Pour l'UDC, qui conteste la validité de la norme antiraciste, il est exclu de vouloir la compléter. Et le Genevois d'affirmer que la Suisse allait devoir affronter de nouveaux revers devant les tribunaux internationaux.

Selon les opposants au projet, l'arsenal juridique actuel permet déjà d'agir, que ce soit dans le droit civil (atteinte à l'honneur) ou pénal (diffamation, calomnie, menaces, désagréments causés par la confrontation à un acte d'ordre sexuel, lésions corporelles).

Identité du genre

L'opposition frontale a échoué par 115 voix contre 60. Malgré le soutien du Conseil fédéral, la droite n'a pas réussi à restreindre la portée du projet. Par 98 voix contre 83, le National a accepté d'ajouter également l'identité du genre dans la norme antiraciste.

Ce dernier critère doit permettre de protéger les transgenres et les personnes au sexe non déterminé. Ces individus sont en effet souvent confrontés aux mêmes actes haineux ou discriminatoires que les gays, les lesbiennes ou les bisexuels, a plaidé Laurence Fehlmann Rielle (PS/GE) au nom de la commission.

A l'étranger aussi, des normes ont été prévues pour protéger cette catégorie de personnes, a ajouté Giovanni Merlini (PLR/TI). Le gouvernement estime quant à lui que cette notion, qui fait référence à un sentiment individuel et profondément intime, est trop floue.

Le droit pénal deviendrait dès lors trop imprévisible, a commenté Philippe Bauer (PLR/NE). Selon Yves Nidegger, une interdiction de discrimination basée sur le genre pourrait même être utilisée contre des propositions féministes (parking pour femmes) ou homosexuelles (EMS pour gay).

Poursuivi d'office

Les infractions sont poursuivies d'office. Les autorités devront donc intervenir dès qu'elles ont connaissance d'actes de haine et de discriminations à raison de l'orientation sexuelle et à l'identité du genre. Les associations continueront par contre d'être privées de la qualité de partie et de voies de recours.

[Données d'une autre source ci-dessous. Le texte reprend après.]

-- ==== Sys2Proof/Laws/Commands.lean ====
section
/-! SUPPORT. For each command, what its meaning can answer: if it gives a next state, then one of these. -/

namespace Sys2Proof.Machine

theorem execCksum_cases {b : Buf} {s t : State} (h : execCksum b s = .next t) :
    (bufSize s.cfg < s.latch.args.ckOff.toNat + s.latch.args.ckLen.toNat ∧ t = finish .range s) ∨
    (∃ bytes, readBuf s b s.latch.args.ckOff.toNat s.latch.args.ckLen.toNat = .ok bytes ∧
      s.latch.args.ckOff.toNat + s.latch.args.ckLen.toNat ≤ bufSize s.cfg ∧
      t = finish .ok (s.putRes { s.res with cksum := cksum bytes })) := by
  simp only [execCksum] at h
  split at h
  · cases h; exact .inl ⟨‹_›, rfl⟩
  · split at h
    · cases h
    · cases h; exact .inr ⟨_, ‹_›, by omega, rfl⟩

theorem execEncode_cases {s t : State} (h : execEncode s = .next t) :
    (s.cfg.payloadMax < s.latch.args.len.toNat ∧ t = finish .len s) ∨
    (s.latch.args.len.toNat ≤ s.cfg.payloadMax ∧ isFlagCode s.cfg.flags s.latch.args.flag = false ∧ t = finish .flag s) ∨
    (s.latch.args.len.toNat ≤ s.cfg.payloadMax ∧ isFlagCode s.cfg.flags s.latch.args.flag = true ∧
      ∃ frame, readBuf (writeHeader s s.latch.args.seq 0 s.latch.args.flag) .txf 0 (hdrLen + s.latch.args.len.toNat)
          = .ok frame ∧
        t = finish .ok ((writeHeader s s.latch.args.seq (cksum frame) s.latch.args.flag).putRes
          { s.res with cksum := cksum frame, txLen := BitVec.ofNat 11 (hdrLen + s.latch.args.len.toNat) })) := by
  simp only [execEncode] at h
  split at h
  · cases h; exact .inl ⟨‹_›, rfl⟩
  · split at h
    · cases h; exact .inr (.inl ⟨by omega, by simp_all, rfl⟩)
    · split at h
      · cases h
      · cases h; exact .inr (.inr ⟨by omega, by simp_all, _, ‹_›, rfl⟩)

theorem execDecode_cases {s t : State} (h : execDecode s = .next t) :
    (s.latch.args.rxLen.toNat < hdrLen ∧ t = finish .short s) ∨
    (frameMax s.cfg < s.latch.args.rxLen.toNat ∧ t = finish .len s) ∨
    (hdrLen ≤ s.latch.args.rxLen.toNat ∧ s.latch.args.rxLen.toNat ≤ frameMax s.cfg ∧
      ∃ frame, readBuf s .rxf 0 s.latch.args.rxLen.toNat = .ok frame ∧
        ((cksum frame ≠ 0 ∧ t = finish .cksumFail (s.putRes { s.res with cksum := cksum frame })) ∨
         (cksum frame = 0 ∧ t = finish .ok ((s.putRes (decodedFields frame s.res)).putStatus
            { s.status with flagKnown := isFlagCode s.cfg.flags (frame.getD 6 0) })))) := by
  simp only [execDecode] at h
  split at h
  · cases h; exact .inl ⟨‹_›, rfl⟩
  · split at h
    · cases h; exact .inr (.inl ⟨‹_›, rfl⟩)
    · refine .inr (.inr ⟨by omega, by omega, ?_⟩)
      split at h
      · cases h
      · refine ⟨_, ‹_›, ?_⟩
        split at h
        · cases h; exact .inl ⟨‹_›, rfl⟩
        · cases h; exact .inr ⟨not_not.mp ‹_›, rfl⟩

theorem execWinInit_cases {s t : State} (h : execWinInit s = .next t) :
    t = finish .cfg s ∨
    (s.latch.args.cap ≠ 0 ∧ s.latch.args.cap.toNat ≤ s.cfg.capMax ∧ s.latch.args.chunk ≠ 0 ∧
      s.latch.args.chunk.toNat ≤ chunkMax s.cfg ∧
      t = finish .ok ((s.putWin (freshWindow s.latch.args.cap s.latch.args.chunk)).putSlots
        (clearSlots s.latch.args.cap.toNat s.slots))) := by
  simp only [execWinInit] at h
  split at h
  · cases h; exact .inl rfl
  · split at h
    · cases h; exact .inl rfl
    · cases h
      rename_i h1 h2
      simp only [not_or, not_lt] at h1 h2
      exact .inr ⟨h1.1, h1.2, h2.1, h2.2, rfl⟩

/-- A window command that fails a precondition only completes (43_window.md R130). -/
theorem execWinAdd_cases {b : Buf} {s t : State} (h : execWinAdd b s = .next t) :
    (∃ rc, windowCheck true s = some rc ∧ t = finish rc s) ∨
    (windowCheck true s = none ∧ s.win.chunk.toNat < s.latch.args.len.toNat ∧ t = finish .len s) ∨
    (windowCheck true s = none ∧ s.latch.args.len.toNat ≤ s.win.chunk.toNat ∧
      ∃ bytes, readBuf s b hdrLen s.latch.args.len.toNat = .ok bytes ∧
        t = finish .ok (setSlot (reportSlot s (slotIndex s.win s.latch.args.seq) s.latch.args.seq)
          (slotIndex s.win s.latch.args.seq)
          (filledSlot (slotAt s (slotIndex s.win s.latch.args.seq)) s.latch.args.seq s.latch.args.len bytes))) := by
  simp only [execWinAdd] at h
  split at h
  · cases h; exact .inl ⟨_, ‹_›, rfl⟩
  · split at h
    · cases h; exact .inr (.inl ⟨‹_›, ‹_›, rfl⟩)
    · split at h
      · cases h
      · cases h; exact .inr (.inr ⟨‹_›, by omega, _, ‹_›, rfl⟩)

theorem execWinRelease_cases {s t : State} (h : execWinRelease s = .next t) :
    (∃ rc, windowCheck true s = some rc ∧ t = finish rc s) ∨
    (windowCheck true s = none ∧
      t = finish .ok (setSlot (reportSlot s (slotIndex s.win s.latch.args.seq) s.latch.args.seq)
        (slotIndex s.win s.latch.args.seq) (clearSlot (slotAt s (slotIndex s.win s.latch.args.seq))))) := by
  simp only [execWinRelease] at h
  split at h
  · cases h; exact .inl ⟨_, ‹_›, rfl⟩
  · cases h; exact .inr ⟨‹_›, rfl⟩

/-- The state WIN_GET reports from: RES_SLOT and RES_SLOT_SEQ of the slot that `seq` names. -/
abbrev winGetReport (s : State) : State := reportSlot s (slotIndex s.win s.latch.args.seq) s.latch.args.seq

/-- The slot WIN_GET looks up. -/
abbrev winGetSlot (s : State) : Slot := slotAt s (slotIndex s.win s.latch.args.seq)

theorem execWinGet_cases {c : Bool} {s t : State} (h : execWinGet c s = .next t) :
    (∃ rc, windowCheck true s = some rc ∧ t = finish rc s) ∨
    (windowCheck true s = none ∧ slotMatches (winGetSlot s) s.latch.args.seq = false ∧
      t = finish .noMatch (winGetReport s)) ∨
    (windowCheck true s = none ∧ slotMatches (winGetSlot s) s.latch.args.seq = true ∧ c = false ∧
      t = finish .ok ((winGetReport s).putRes { (winGetReport s).res with len := (winGetSlot s).dlen })) ∨
    (windowCheck true s = none ∧ slotMatches (winGetSlot s) s.latch.args.seq = true ∧ c = true ∧
      t = finish .ok (writeBuf ((winGetReport s).putRes { (winGetReport s).res with len := (winGetSlot s).dlen })
        .txf hdrLen (slotData (slotIndex s.win s.latch.args.seq) (winGetSlot s)))) := by
  simp only [execWinGet] at h
  split at h
  · cases h; exact .inl ⟨_, ‹_›, rfl⟩
  · split at h
    · cases h; exact .inr (.inl ⟨‹_›, by simp_all, rfl⟩)
    · cases h
      have hm : slotMatches (winGetSlot s) s.latch.args.seq = true := by simp_all
      cases c
      · exact .inr (.inr (.inl ⟨‹_›, hm, rfl, rfl⟩))
      · exact .inr (.inr (.inr ⟨‹_›, hm, rfl, rfl⟩))

theorem execWinAck_cases {s t : State} (h : execWinAck s = .next t) :
    (∃ rc, windowCheck true s = some rc ∧ t = finish rc s) ∨
    (windowCheck true s = none ∧ t = finish .stale s) ∨ (windowCheck true s = none ∧ t = finish .ahead s) ∨
    (windowCheck true s = none ∧ s.win.lowest.toNat ≤ s.latch.args.seq.toNat ∧
      s.latch.args.seq.toNat ≤ s.win.current.toNat ∧
      t = finish .ok (s.putWin { s.win with lowest := s.latch.args.seq
                                            edge := s.latch.args.seq + s.win.cap.setWidth 32 })) := by
  simp only [execWinAck] at h
  split at h
  · cases h; exact .inl ⟨_, ‹_›, rfl⟩
  · split at h
    · cases h; exact .inr (.inl ⟨‹_›, rfl⟩)
    · split at h
      · cases h; exact .inr (.inr (.inl ⟨‹_›, rfl⟩))
      · cases h; exact .inr (.inr (.inr ⟨‹_›, by omega, by omega, rfl⟩))

theorem execWinAdvance_cases {s t : State} (h : execWinAdvance s = .next t) :
    (∃ rc, windowCheck false s = some rc ∧ t = finish rc s) ∨
    (windowCheck false s = none ∧ t = finish .seqRange s) ∨ (windowCheck false s = none ∧ t = finish .full s) ∨
    (windowCheck false s = none ∧ s.win.current.toNat < seqMax ∧ s.win.current.toNat < s.win.edge.toNat ∧
      t = finish .ok (s.putWin { s.win with current := s.win.current + 1 })) := by
  simp only [execWinAdvance] at h
  split at h
  · cases h; exact .inl ⟨_, ‹_›, rfl⟩
  · split at h
    · cases h; exact .inr (.inl ⟨‹_›, rfl⟩)
    · split at h
      · cases h; exact .inr (.inr (.inl ⟨‹_›, rfl⟩))
      · cases h; exact .inr (.inr (.inr ⟨‹_›, by omega, by omega, rfl⟩))

theorem execWinObserve_cases {s t : State} (h : execWinObserve s = .next t) :
    (∃ rc, windowCheck true s = some rc ∧ t = finish rc s) ∨
    (windowCheck true s = none ∧
      t = finish .ok (s.putWin { s.win with
        hwm := if s.win.hwm.toNat < s.latch.args.seq.toNat then s.latch.args.seq else s.win.hwm })) := by
  simp only [execWinObserve] at h
  split at h
  · cases h; exact .inl ⟨_, ‹_›, rfl⟩
  · cases h; exact .inr ⟨‹_›, rfl⟩

end Sys2Proof.Machine
end

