/-- Settles O35: DECODE writes FLAG_KNOWN with the verdict on the flag it reports, and only when it accepts. -/
theorem flagKnownIsWrittenOnlyByDecode : Obligations.FlagKnownIsWrittenOnlyByDecode := by
  refine ⟨fun i s t h => ⟨?accepted, fun hother => ?other⟩, fun _ => rfl⟩
  case accepted =>
    rintro rfl hok
    obtain ⟨hrc, -⟩ | ⟨-, hknown⟩ := execDecode_flagKnown h
    · exact absurd hok hrc
    · rw [hknown, isFlagCode_iff_isFlagByte]
  case other =>
    by_cases hi : i = .decode
    · subst hi
      obtain ⟨-, hkept⟩ | ⟨hok, -⟩ := execDecode_flagKnown h
      · exact hkept
      · exact absurd hok (hother.resolve_left (not_not.mpr rfl))
    · exact exec_flagKnown_of_ne_decode h hi

end Sys2Proof.Machine
end

section
/-! PROOFS. 43_window.md: the order of the checks of R130, what RES_SLOT and RES_SLOT_SEQ report, and the answer of each
window command, one lemma per branch of its meaning. -/

namespace Sys2Proof.Machine

section
variable {s t : State} {i : Instr} {b : Buf} {c : Bool} {bytes : List Byte}

/-! ## The preconditions (R130) -/

theorem windowCheck_of_no_window (usesSeq : Bool) (h : s.win.valid = false) :
    windowCheck usesSeq s = some .noInit := by
  simp [windowCheck, h]

theorem windowCheck_of_past_seqMax (hv : s.win.valid = true) (hn : seqMax < s.latch.args.seq.toNat) :
    windowCheck true s = some .seqRange := by
  simp [windowCheck, hv, hn]

theorem windowCheck_of_le_seqMax (hv : s.win.valid = true) (hn : s.latch.args.seq.toNat ≤ seqMax) :
    windowCheck true s = none := by
  simp [windowCheck, hv, Nat.not_lt.mpr hn]

/-- WIN_ADVANCE reads no ARG_SEQ, so VALID is all its check asks for. -/
theorem windowCheck_false_of_valid (hv : s.win.valid = true) : windowCheck false s = none := by
  simp [windowCheck, hv]

/-- A command that passes on what the window check refuses with refuses as R130 says. -/
theorem preconditionsRefuse_of_windowCheck
    (h : ∀ rc, windowCheck true s = some rc → exec i s = .next (finish rc s)) : PreconditionsRefuse i s :=
  ⟨fun hv => h _ (windowCheck_of_no_window true hv), fun hv hn => h _ (windowCheck_of_past_seqMax hv hn)⟩

theorem preconditionsRefuse_winAdd (b : Buf) (s : State) : PreconditionsRefuse (.winAdd b) s :=
  preconditionsRefuse_of_windowCheck fun _ h => by simp only [exec, execWinAdd, h]

theorem preconditionsRefuse_winRelease (s : State) : PreconditionsRefuse .winRelease s :=
  preconditionsRefuse_of_windowCheck fun _ h => by simp only [exec, execWinRelease, h]

theorem preconditionsRefuse_winGet (c : Bool) (s : State) : PreconditionsRefuse (.winGet c) s :=
  preconditionsRefuse_of_windowCheck fun _ h => by simp only [exec, execWinGet, h]

theorem preconditionsRefuse_winAck (s : State) : PreconditionsRefuse .winAck s :=
  preconditionsRefuse_of_windowCheck fun _ h => by simp only [exec, execWinAck, h]

theorem preconditionsRefuse_winObserve (s : State) : PreconditionsRefuse .winObserve s :=
  preconditionsRefuse_of_windowCheck fun _ h => by simp only [exec, execWinObserve, h]

theorem execWinAdvance_of_no_window (hv : s.win.valid = false) :
    execWinAdvance s = .next (finish .noInit s) := by
  simp only [execWinAdvance, windowCheck_of_no_window false hv]

/-! ## The slot report (10_state.md R40, R41) -/

theorem slotMatches_iff {x : Slot} {n : Word} : slotMatches x n = true ↔ x.occ = true ∧ x.seq = n := by
  simp [slotMatches]

theorem slotReport_idx (isMatch occ : Bool) (k : Nat) :
    ((slotReport isMatch occ k).extractLsb' 0 16).toNat = k % 65536 := by
  have hidx : (slotReport isMatch occ k).extractLsb' 0 16 = BitVec.ofNat 16 k := BitVec.extractLsb'_append_eq_right
  rw [hidx, BitVec.toNat_ofNat]

theorem slotReport_occ (isMatch occ : Bool) (k : Nat) : (slotReport isMatch occ k).getLsbD 16 = occ :=
  BitVec.getLsbD_append.trans (by cases isMatch <;> cases occ <;> rfl)

theorem slotReport_match (isMatch occ : Bool) (k : Nat) : (slotReport isMatch occ k).getLsbD 17 = isMatch :=
  BitVec.getLsbD_append.trans (by cases isMatch <;> cases occ <;> rfl)

/-- The result registers that `reportSlot` leaves, with any RES_LEN, are a report of the slot. -/
theorem slotReported_of_res {k : Nat} {n : Word} {len : Len} (h : t.res = { (reportSlot s k n).res with len := len }) :
    SlotReported s t k n := by
  have hslot : t.res.slot = slotReport (slotMatches (slotAt s k) n) (slotAt s k).occ k := by rw [h]; rfl
  exact
    { idx := by rw [hslot, slotReport_idx]
      occ := by rw [hslot, slotReport_occ]
      isMatch := by rw [hslot, slotReport_match, slotMatches_iff]
      slotSeq := by rw [h]; rfl
      seq := by rw [h]; rfl
      flag := by rw [h]; rfl
      cksum := by rw [h]; rfl
      txLen := by rw [h]; rfl }
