-- ==== Sys2Proof/Laws/Ops.lean ====
section
/-! SUPPORT. One lemma for each shared operation, saying all it can do: slot accesses, the ring primitives,
recording a fault, and the device accesses. -/
namespace Sys2Proof.Machine

/-! ## Cursors -/

theorem succ_last (p : Params) : succ p p.last = p.first := by
  simp [succ]

theorem succ_of_ne {p : Params} {i : Nat} (h : i ≠ p.last) : succ p i = i + 1 := by
  simp [succ, h]

/-- Succ stays in [BEGIN, END]. -/
theorem succ_le_last {p : Params} {i : Nat} (h : i ≤ p.last) : succ p i ≤ p.last := by
  unfold succ
  split
  · simp [Params.first]
  · omega

/-- Reserve leaves WC in [BEGIN, END]. -/
theorem Ring.wcAfterReserve_le_last {p : Params} {r : Ring} (h : r.wc ≤ p.last) :
    r.wcAfterReserve p ≤ p.last := by
  unfold Ring.wcAfterReserve Ring.next
  split
  · simp [Params.first]
  · split
    · exact succ_le_last h
    · exact h

/-! ## RESP -/

theorem respOfSlot_eq {i : Nat} (h : i < 65536) : respOfSlot i = BitVec.ofNat 32 i := by
  apply BitVec.eq_of_toNat_eq
  simp [respOfSlot]
  omega

theorem respSlot_respOfSlot (i : Nat) : respSlot (respOfSlot i) = BitVec.ofNat 16 i := by
  simp only [respSlot, respOfSlot]
  ext k hk
  simp [hk]
  grind

theorem respOfRead_eq (h : Bool) (x : Byte) :
    respOfRead h x = BitVec.ofNat 32 ((if h then 0x100 else 0) + x.toNat) := by
  apply BitVec.eq_of_toNat_eq
  have hx := x.isLt
  have ha : (BitVec.ofBool h ++ x).toNat = (if h then 0x100 else 0) + x.toNat := by
    rw [BitVec.toNat_append, ← Nat.shiftLeft_add_eq_or_of_lt hx]
    cases h <;> simp
  rw [respOfRead, BitVec.toNat_setWidth, ha, BitVec.toNat_ofNat]

@[simp] theorem respHasData_respOfRead (h : Bool) (x : Byte) : respHasData (respOfRead h x) = h := by
  rw [respHasData, respOfRead, BitVec.getLsbD_setWidth, BitVec.getLsbD_append]
  simp

/-! ## The port window -/

theorem inWindow_eq_false {p : Params} {addr : Nat} :
    inWindow p addr = false ↔ addr < p.blockBase ∨ p.blockBase + 0x10 ≤ addr := by
  simp only [inWindow, decide_eq_false_iff_not]
  omega

/-- In the window of an aligned block only a misaligned address names no port register. -/
theorem portRegAt_eq_none {p : Params} {addr : Nat} (hp : p.blockBase % 4 = 0)
    (hw : inWindow p addr = true) (h : portRegAt p addr = none) : addr % 4 ≠ 0 := by
  simp only [inWindow, decide_eq_true_eq] at hw
  intro hm
  have ha : addr = p.blockBase ∨ addr = p.blockBase + 0x4 ∨ addr = p.blockBase + 0x8 ∨
      addr = p.blockBase + 0xC := by omega
  rcases ha with rfl | rfl | rfl | rfl <;> simp [portRegAt, PortReg.offset] at h

/-! ## Slots -/

@[simp] theorem State.slot_writeSlot_self (s : State) (b : Buf) (i : Nat) (v : Byte) :
    (s.writeSlot b i v).slot b i = v := by
  simp [State.slot, State.writeSlot]

theorem State.slot_writeSlot_other (s : State) {b c : Buf} {i j : Nat} (v : Byte) (h : c ≠ b ∨ j ≠ i) :
    (s.writeSlot b i v).slot c j = s.slot c j := by
  by_cases hc : c = b
  · subst hc
    have hj : j ≠ i := h.resolve_left (fun h => h rfl)
    simp [State.slot, State.writeSlot, Memory.read_write_other _ _ _ hj]
  · exact State.slot_congr (by simp) (State.ring_writeSlot_other s i v hc) j

/-- Replacing a ring by one with the same storage leaves every slot as it was. -/
theorem State.slot_setRing_of_store (s : State) {b : Buf} {r : Ring} (h : r.store = (s.ring b).store)
    (c : Buf) (i : Nat) : (s.setRing b r).slot c i = s.slot c i := by
  by_cases hc : c = b
  · subst hc
    simp [State.slot, h]
  · exact State.slot_congr (by simp) (State.ring_setRing_other s r hc) i

theorem memRead_ok {b : Buf} {i : Nat} {s : State} (h : i ≤ s.params.last) :
    memRead b i s = .ok (s.slot b i) := by
  simp [memRead, h]

theorem memWrite_ok {b : Buf} {i : Nat} {v : Byte} {s : State} (h : i ≤ s.params.last) :
    memWrite b i v s = .ok (s.writeSlot b i v) := by
  simp [memWrite, h]

/-- The only way a slot access answers: the slot exists. -/
theorem memWrite_eq_ok {b : Buf} {i : Nat} {v : Byte} {s t : State} :
    memWrite b i v s = .ok t ↔ i ≤ s.params.last ∧ t = s.writeSlot b i v := by
  unfold memWrite
  split <;> simp_all [eq_comm]

/-! ## Primitives -/

@[simp] theorem reserve_fst (b : Buf) (s : State) : (reserve b s).1 = (s.ring b).wc := rfl

theorem reserve_snd (b : Buf) (s : State) :
    (reserve b s).2 = s.setRing b { s.ring b with wc := (s.ring b).wcAfterReserve s.params } := rfl

/-- Reserve writes no storage. -/
theorem slot_reserve (b c : Buf) (s : State) (i : Nat) : (reserve b s).2.slot c i = s.slot c i := by
  rw [reserve_snd]
  exact State.slot_setRing_of_store s (by rfl) c i

/-- The state Push leaves. -/
theorem push_ok {b : Buf} {v : Byte} {s : State} (h : (s.ring b).wc ≤ s.params.last) :
    push b v s = .ok ((reserve b s).2.writeSlot b (s.ring b).wc v) := by
  simp [push, store, memWrite, reserve_snd, h]

/-- The only way Push answers: the slot it reserves exists. -/
theorem push_eq_ok {b : Buf} {v : Byte} {s t : State} :
    push b v s = .ok t ↔
      (s.ring b).wc ≤ s.params.last ∧ t = (reserve b s).2.writeSlot b (s.ring b).wc v := by
  simp [push, store, memWrite_eq_ok, reserve_snd]

theorem Ring.isEmpty_iff (r : Ring) : r.isEmpty = true ↔ r.rc = r.wc := by
  simp [Ring.isEmpty]

/-- Read on an empty ring: no data, the byte at the read cursor, nothing changed. -/
theorem readByte_empty {b : Buf} {s : State} (h : (s.ring b).rc ≤ s.params.last)
    (he : (s.ring b).isEmpty = true) :
    readByte b s = .ok (false, s.slot b (s.ring b).rc, s) := by
  simp [readByte, memRead_ok h, he]

/-- Read on a ring with data: the byte at the read cursor, its slot cleared, the cursor moved on. -/
theorem readByte_data {b : Buf} {s : State} (h : (s.ring b).rc ≤ s.params.last)
    (he : (s.ring b).isEmpty = false) :
    readByte b s = .ok (true, s.slot b (s.ring b).rc,
      (s.writeSlot b (s.ring b).rc 0#8).setRing b
        { (s.writeSlot b (s.ring b).rc 0#8).ring b with rc := succ s.params (s.ring b).rc }) := by
  simp [readByte, memRead_ok h, memWrite_ok h, he]

/-- The only ways Read answers. -/
theorem readByte_cases {b : Buf} {s t : State} {h : Bool} {x : Byte}
    (hr : readByte b s = .ok (h, x, t)) :
    (s.ring b).rc ≤ s.params.last ∧ x = s.slot b (s.ring b).rc ∧
      ((h = false ∧ (s.ring b).isEmpty = true ∧ t = s) ∨
        (h = true ∧ (s.ring b).isEmpty = false ∧
          t = (s.writeSlot b (s.ring b).rc 0#8).setRing b
            { (s.writeSlot b (s.ring b).rc 0#8).ring b with rc := succ s.params (s.ring b).rc })) := by
  by_cases hc : (s.ring b).rc ≤ s.params.last
  · cases he : (s.ring b).isEmpty
    · rw [readByte_data hc he] at hr
      simp only [Except.ok.injEq, Prod.mk.injEq] at hr
      obtain ⟨rfl, rfl, rfl⟩ := hr
      exact ⟨hc, rfl, .inr ⟨rfl, rfl, rfl⟩⟩
    · rw [readByte_empty hc he] at hr
      simp only [Except.ok.injEq, Prod.mk.injEq] at hr
      obtain ⟨rfl, rfl, rfl⟩ := hr
      exact ⟨hc, rfl, .inl ⟨rfl, rfl, rfl⟩⟩
  · simp [readByte, memRead, hc] at hr

theorem finish_eq_next {after : State → State} {e : Except Fault State} {t : State} :
    finish after e = .next t ↔ ∃ u, e = .ok u ∧ t = after u := by
  cases e <;> simp [finish, eq_comm]

@[simp] theorem finish_ok (after : State → State) (u : State) : finish after (.ok u) = .next (after u) := rfl

@[simp] theorem finish_error (after : State → State) (f : Fault) :
    finish after (.error f) = .fault f := rfl

/-! ## Recording a fault -/

@[simp] theorem faultRecorded_faultWord (c : FaultCode) : faultRecorded (faultWord c) = true := by
  cases c <;> decide

/-- All that recording a fault does. -/
theorem raiseFault_eq (c : FaultCode) (w : Word) (s : State) :
    raiseFault c w s =
      { s with
        faultReg := if faultRecorded s.faultReg then s.faultReg else faultWord c
        fcmd := if faultRecorded s.faultReg then s.fcmd else w
        resp := 0#32 } := by
  unfold raiseFault
  split <;> rfl

@[simp] theorem raiseFault_ring (c : FaultCode) (w : Word) (s : State) (b : Buf) :
    (raiseFault c w s).ring b = s.ring b := by
  rw [raiseFault_eq]
  cases b <;> rfl

@[simp] theorem raiseFault_slot (c : FaultCode) (w : Word) (s : State) (b : Buf) (i : Nat) :
    (raiseFault c w s).slot b i = s.slot b i :=
  State.slot_congr (by rw [raiseFault_eq]) (raiseFault_ring c w s b) i

/-! ## Device accesses -/

theorem devPopRx_eq_some {s t : State} {v : Byte} :
    devPopRx s = some (v, t) ↔ ∃ rest, s.rxf = v :: rest ∧ t = { s with rxf := rest } := by
  unfold devPopRx
  split <;> simp_all [eq_comm]

theorem devPopRx_eq_none {s : State} : devPopRx s = none ↔ s.rxf = [] := by
  unfold devPopRx
  split <;> simp_all

end Sys2Proof.Machine
end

Comme c'est le cas aujourd'hui avec le racisme, les déclarations homophobes devront être faites publiquement et rabaisser les personnes auxquelles elles s'adressent d'une manière contraire à la dignité humaine pour être punies.

Ce critère est rempli, d'après la jurisprudence du Tribunal fédéral, lorsqu'elles s'adressent à un large cercle de personnes qui n'ont aucun lien personnel. Autrement dit, si elles n'ont pas lieu dans le cadre de la famille, dans un cercle d'amis ou auprès de personnes entre lesquelles il existe des liens personnels ou un rapport de confiance.

L'appréciation de ce critère dépend des circonstances concrètes. Le nombre de destinataires a son importance, mais n'est pas déterminant en soi. Le critère de la commission en public ne s'applique en revanche pas pour la préparation et la participation à des actions haineuses, ni pour le refus d'une prestation destinée à l'usage public.

Sanction

La sanction encourue pour les infractions prévues dans la norme antiraciste est une peine de privation de liberté de trois ans au plus ou une peine pécuniaire. L'Autriche, la France, les Pays-Bas et le Danemark comptent parmi les pays qui punissent pénalement les appels à la haine, à la violence ou à la discrimination en raison de l'orientation sexuelle.